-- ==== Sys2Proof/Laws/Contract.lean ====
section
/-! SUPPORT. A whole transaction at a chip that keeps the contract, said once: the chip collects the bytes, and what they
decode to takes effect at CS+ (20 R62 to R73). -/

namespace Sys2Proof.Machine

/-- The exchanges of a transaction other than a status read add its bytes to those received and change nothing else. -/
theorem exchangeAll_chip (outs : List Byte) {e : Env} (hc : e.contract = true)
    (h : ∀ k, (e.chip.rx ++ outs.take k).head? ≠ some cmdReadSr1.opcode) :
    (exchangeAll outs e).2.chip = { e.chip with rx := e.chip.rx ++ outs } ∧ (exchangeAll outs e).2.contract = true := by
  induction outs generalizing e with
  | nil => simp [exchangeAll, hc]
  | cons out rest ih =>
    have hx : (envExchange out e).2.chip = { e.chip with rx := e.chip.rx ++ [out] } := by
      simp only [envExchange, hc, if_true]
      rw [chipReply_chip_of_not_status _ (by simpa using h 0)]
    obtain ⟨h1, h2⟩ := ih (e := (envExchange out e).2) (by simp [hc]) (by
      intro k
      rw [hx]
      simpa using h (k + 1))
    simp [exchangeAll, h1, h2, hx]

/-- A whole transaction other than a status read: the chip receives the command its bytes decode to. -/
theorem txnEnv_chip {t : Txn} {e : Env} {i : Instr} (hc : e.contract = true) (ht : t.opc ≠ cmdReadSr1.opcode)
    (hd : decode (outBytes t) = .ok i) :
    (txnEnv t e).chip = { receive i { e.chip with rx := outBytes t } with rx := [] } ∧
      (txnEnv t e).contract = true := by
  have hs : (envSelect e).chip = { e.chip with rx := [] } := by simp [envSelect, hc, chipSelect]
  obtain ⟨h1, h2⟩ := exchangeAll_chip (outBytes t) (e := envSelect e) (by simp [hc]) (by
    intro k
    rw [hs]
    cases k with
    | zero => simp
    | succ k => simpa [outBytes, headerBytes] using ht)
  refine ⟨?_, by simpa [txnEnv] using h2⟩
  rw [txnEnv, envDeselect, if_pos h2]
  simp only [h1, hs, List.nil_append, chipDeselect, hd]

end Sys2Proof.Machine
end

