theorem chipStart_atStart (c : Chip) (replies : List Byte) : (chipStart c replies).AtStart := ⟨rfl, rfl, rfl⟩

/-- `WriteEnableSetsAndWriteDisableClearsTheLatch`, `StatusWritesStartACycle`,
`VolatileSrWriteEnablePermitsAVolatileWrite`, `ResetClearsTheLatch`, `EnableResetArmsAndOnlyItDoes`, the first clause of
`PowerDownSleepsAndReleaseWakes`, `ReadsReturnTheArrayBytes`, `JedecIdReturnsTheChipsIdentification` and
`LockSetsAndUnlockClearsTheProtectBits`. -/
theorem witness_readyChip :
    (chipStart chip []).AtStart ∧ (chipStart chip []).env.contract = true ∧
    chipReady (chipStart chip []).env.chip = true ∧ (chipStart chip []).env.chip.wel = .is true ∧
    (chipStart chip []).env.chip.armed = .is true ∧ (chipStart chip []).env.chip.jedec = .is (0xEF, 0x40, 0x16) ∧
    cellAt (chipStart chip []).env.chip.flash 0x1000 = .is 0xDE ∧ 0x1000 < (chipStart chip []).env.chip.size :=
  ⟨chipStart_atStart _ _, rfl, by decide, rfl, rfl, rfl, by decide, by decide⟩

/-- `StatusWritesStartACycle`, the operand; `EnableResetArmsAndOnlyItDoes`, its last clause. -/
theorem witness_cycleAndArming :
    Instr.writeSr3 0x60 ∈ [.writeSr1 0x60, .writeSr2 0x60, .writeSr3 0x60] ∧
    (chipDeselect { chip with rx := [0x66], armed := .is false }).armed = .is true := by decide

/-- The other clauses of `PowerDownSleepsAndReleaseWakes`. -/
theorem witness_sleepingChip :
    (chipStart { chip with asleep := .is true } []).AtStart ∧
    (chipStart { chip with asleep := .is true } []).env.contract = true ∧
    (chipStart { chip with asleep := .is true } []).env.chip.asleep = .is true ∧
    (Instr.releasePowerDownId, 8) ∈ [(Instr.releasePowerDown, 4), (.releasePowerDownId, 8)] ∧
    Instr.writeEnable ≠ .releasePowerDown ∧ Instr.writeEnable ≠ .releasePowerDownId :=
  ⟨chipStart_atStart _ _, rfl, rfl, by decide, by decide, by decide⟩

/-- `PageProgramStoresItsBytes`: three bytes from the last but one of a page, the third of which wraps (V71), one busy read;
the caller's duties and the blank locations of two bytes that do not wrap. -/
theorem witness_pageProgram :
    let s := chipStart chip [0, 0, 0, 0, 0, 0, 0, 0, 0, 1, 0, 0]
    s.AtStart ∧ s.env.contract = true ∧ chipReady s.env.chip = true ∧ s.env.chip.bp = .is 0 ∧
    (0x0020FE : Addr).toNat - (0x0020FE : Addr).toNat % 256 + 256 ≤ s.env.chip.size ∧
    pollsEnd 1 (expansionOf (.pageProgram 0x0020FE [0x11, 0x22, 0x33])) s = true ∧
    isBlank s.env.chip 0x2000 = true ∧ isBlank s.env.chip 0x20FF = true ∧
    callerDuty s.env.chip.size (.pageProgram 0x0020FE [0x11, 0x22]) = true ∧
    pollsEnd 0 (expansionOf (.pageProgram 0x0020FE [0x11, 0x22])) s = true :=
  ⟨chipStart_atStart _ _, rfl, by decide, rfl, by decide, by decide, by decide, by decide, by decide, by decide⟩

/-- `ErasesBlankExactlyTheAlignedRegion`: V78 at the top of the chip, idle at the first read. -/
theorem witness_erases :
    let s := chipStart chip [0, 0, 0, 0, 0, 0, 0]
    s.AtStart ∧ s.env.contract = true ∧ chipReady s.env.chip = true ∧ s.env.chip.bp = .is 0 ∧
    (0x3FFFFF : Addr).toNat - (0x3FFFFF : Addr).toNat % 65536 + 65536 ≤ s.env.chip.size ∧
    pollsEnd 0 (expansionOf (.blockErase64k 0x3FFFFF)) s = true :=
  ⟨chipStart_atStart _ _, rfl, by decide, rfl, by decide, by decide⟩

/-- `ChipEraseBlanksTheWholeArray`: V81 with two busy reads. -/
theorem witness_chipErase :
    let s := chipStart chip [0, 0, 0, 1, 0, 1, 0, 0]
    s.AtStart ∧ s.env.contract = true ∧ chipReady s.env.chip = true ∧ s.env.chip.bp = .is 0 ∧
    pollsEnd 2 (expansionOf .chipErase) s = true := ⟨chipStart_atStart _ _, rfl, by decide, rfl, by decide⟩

* * *

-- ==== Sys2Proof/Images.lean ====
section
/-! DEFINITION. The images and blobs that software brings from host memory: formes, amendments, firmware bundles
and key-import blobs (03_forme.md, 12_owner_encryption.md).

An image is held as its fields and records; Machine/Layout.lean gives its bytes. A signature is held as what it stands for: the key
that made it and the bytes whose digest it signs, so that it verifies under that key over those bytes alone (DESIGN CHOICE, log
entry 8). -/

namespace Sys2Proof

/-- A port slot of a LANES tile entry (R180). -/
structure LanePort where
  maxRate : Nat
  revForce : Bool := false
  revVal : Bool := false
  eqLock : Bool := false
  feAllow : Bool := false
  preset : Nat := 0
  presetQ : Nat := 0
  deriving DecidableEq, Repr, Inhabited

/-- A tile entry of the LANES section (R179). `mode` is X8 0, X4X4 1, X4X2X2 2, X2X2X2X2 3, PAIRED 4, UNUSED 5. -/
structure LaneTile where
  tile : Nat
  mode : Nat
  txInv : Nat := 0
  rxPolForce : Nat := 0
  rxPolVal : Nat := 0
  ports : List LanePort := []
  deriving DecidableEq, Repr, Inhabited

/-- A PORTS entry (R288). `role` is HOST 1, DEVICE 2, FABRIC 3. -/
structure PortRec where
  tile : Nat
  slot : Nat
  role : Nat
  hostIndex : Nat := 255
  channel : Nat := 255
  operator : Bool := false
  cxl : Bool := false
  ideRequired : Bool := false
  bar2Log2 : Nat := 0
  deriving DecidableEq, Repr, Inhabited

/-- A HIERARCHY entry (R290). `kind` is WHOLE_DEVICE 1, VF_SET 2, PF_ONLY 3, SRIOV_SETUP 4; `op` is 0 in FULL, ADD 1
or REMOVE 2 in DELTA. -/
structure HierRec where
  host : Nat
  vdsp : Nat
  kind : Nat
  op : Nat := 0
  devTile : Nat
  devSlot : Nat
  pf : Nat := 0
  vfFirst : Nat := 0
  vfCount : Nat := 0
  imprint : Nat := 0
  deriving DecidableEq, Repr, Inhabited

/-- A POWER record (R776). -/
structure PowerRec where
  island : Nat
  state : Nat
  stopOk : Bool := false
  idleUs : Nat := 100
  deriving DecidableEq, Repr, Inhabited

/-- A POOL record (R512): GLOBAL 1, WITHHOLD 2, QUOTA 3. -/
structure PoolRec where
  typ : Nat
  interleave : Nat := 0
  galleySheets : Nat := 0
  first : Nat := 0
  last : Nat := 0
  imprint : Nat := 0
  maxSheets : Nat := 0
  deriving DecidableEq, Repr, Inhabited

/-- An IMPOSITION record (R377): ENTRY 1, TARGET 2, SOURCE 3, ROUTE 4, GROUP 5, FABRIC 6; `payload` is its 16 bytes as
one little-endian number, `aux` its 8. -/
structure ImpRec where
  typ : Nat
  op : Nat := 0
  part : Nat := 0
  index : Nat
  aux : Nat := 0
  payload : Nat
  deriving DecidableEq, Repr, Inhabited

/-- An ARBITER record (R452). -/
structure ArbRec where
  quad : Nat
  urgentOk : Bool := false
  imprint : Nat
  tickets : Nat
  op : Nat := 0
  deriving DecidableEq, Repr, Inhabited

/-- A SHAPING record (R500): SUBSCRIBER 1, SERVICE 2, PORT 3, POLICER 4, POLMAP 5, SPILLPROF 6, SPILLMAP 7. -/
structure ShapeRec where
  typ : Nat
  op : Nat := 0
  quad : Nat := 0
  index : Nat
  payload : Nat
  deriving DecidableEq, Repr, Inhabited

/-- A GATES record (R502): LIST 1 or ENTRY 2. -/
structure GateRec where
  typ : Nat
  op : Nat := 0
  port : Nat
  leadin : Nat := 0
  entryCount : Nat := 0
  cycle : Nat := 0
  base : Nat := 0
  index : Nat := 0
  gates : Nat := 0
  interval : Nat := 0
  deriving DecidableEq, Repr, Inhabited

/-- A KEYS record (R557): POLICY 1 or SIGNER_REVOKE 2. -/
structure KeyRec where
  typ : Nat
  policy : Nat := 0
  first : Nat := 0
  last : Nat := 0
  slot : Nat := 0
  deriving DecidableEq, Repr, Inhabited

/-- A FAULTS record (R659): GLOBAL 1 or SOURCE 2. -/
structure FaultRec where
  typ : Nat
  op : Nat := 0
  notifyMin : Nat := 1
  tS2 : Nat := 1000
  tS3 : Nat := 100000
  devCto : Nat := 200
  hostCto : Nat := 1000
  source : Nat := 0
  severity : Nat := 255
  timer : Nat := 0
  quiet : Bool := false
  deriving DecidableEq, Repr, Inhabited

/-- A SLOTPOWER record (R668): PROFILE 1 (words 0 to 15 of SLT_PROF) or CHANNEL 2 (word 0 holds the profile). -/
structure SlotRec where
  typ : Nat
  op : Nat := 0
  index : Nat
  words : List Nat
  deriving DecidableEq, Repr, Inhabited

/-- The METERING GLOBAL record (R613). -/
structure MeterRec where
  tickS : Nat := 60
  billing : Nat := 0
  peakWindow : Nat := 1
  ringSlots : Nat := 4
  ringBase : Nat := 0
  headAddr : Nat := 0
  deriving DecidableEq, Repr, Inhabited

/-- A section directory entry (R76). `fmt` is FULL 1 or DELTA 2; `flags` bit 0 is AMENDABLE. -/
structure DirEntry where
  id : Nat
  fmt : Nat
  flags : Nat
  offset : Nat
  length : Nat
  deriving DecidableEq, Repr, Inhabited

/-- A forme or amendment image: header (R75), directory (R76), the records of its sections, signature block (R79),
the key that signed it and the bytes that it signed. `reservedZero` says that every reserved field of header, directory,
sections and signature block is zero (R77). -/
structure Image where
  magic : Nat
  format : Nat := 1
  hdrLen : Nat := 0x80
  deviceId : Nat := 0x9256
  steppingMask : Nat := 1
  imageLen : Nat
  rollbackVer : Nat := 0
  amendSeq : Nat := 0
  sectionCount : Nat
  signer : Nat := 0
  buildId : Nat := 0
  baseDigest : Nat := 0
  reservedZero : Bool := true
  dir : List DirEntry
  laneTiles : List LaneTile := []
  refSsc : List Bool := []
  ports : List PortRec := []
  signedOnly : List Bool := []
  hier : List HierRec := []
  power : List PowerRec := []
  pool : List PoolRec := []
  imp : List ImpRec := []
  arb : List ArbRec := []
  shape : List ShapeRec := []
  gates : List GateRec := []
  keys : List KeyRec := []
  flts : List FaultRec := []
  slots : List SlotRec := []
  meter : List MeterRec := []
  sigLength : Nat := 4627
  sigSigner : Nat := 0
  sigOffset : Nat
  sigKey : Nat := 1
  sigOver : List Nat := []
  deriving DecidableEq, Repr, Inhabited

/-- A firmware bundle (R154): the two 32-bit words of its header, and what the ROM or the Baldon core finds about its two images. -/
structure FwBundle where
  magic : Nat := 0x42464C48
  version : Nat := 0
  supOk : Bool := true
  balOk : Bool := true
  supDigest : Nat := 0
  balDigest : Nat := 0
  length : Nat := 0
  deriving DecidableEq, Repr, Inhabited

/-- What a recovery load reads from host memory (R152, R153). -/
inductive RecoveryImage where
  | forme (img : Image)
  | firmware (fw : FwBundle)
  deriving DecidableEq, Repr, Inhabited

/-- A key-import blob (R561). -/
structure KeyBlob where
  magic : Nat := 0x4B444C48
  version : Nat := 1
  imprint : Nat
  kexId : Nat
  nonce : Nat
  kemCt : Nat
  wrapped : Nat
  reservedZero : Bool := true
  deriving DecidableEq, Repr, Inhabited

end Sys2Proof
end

#### WORK REQUIRED
Copy out the lines above exactly, beginning at the one that contains "laneTiles : List LaneTile := []" and ending at the one that contains "keys : List KeyRec := []".

#### PROBLEM SOLUTION
  laneTiles : List LaneTile := []
  refSsc : List Bool := []
  ports : List PortRec := []
  signedOnly : List Bool := []
  hier : List HierRec := []
  power : List PowerRec := []
  pool : List PoolRec := []
  imp : List ImpRec := []
  arb : List ArbRec := []
  shape : List ShapeRec := []
  gates : List GateRec := []
  keys : List KeyRec := []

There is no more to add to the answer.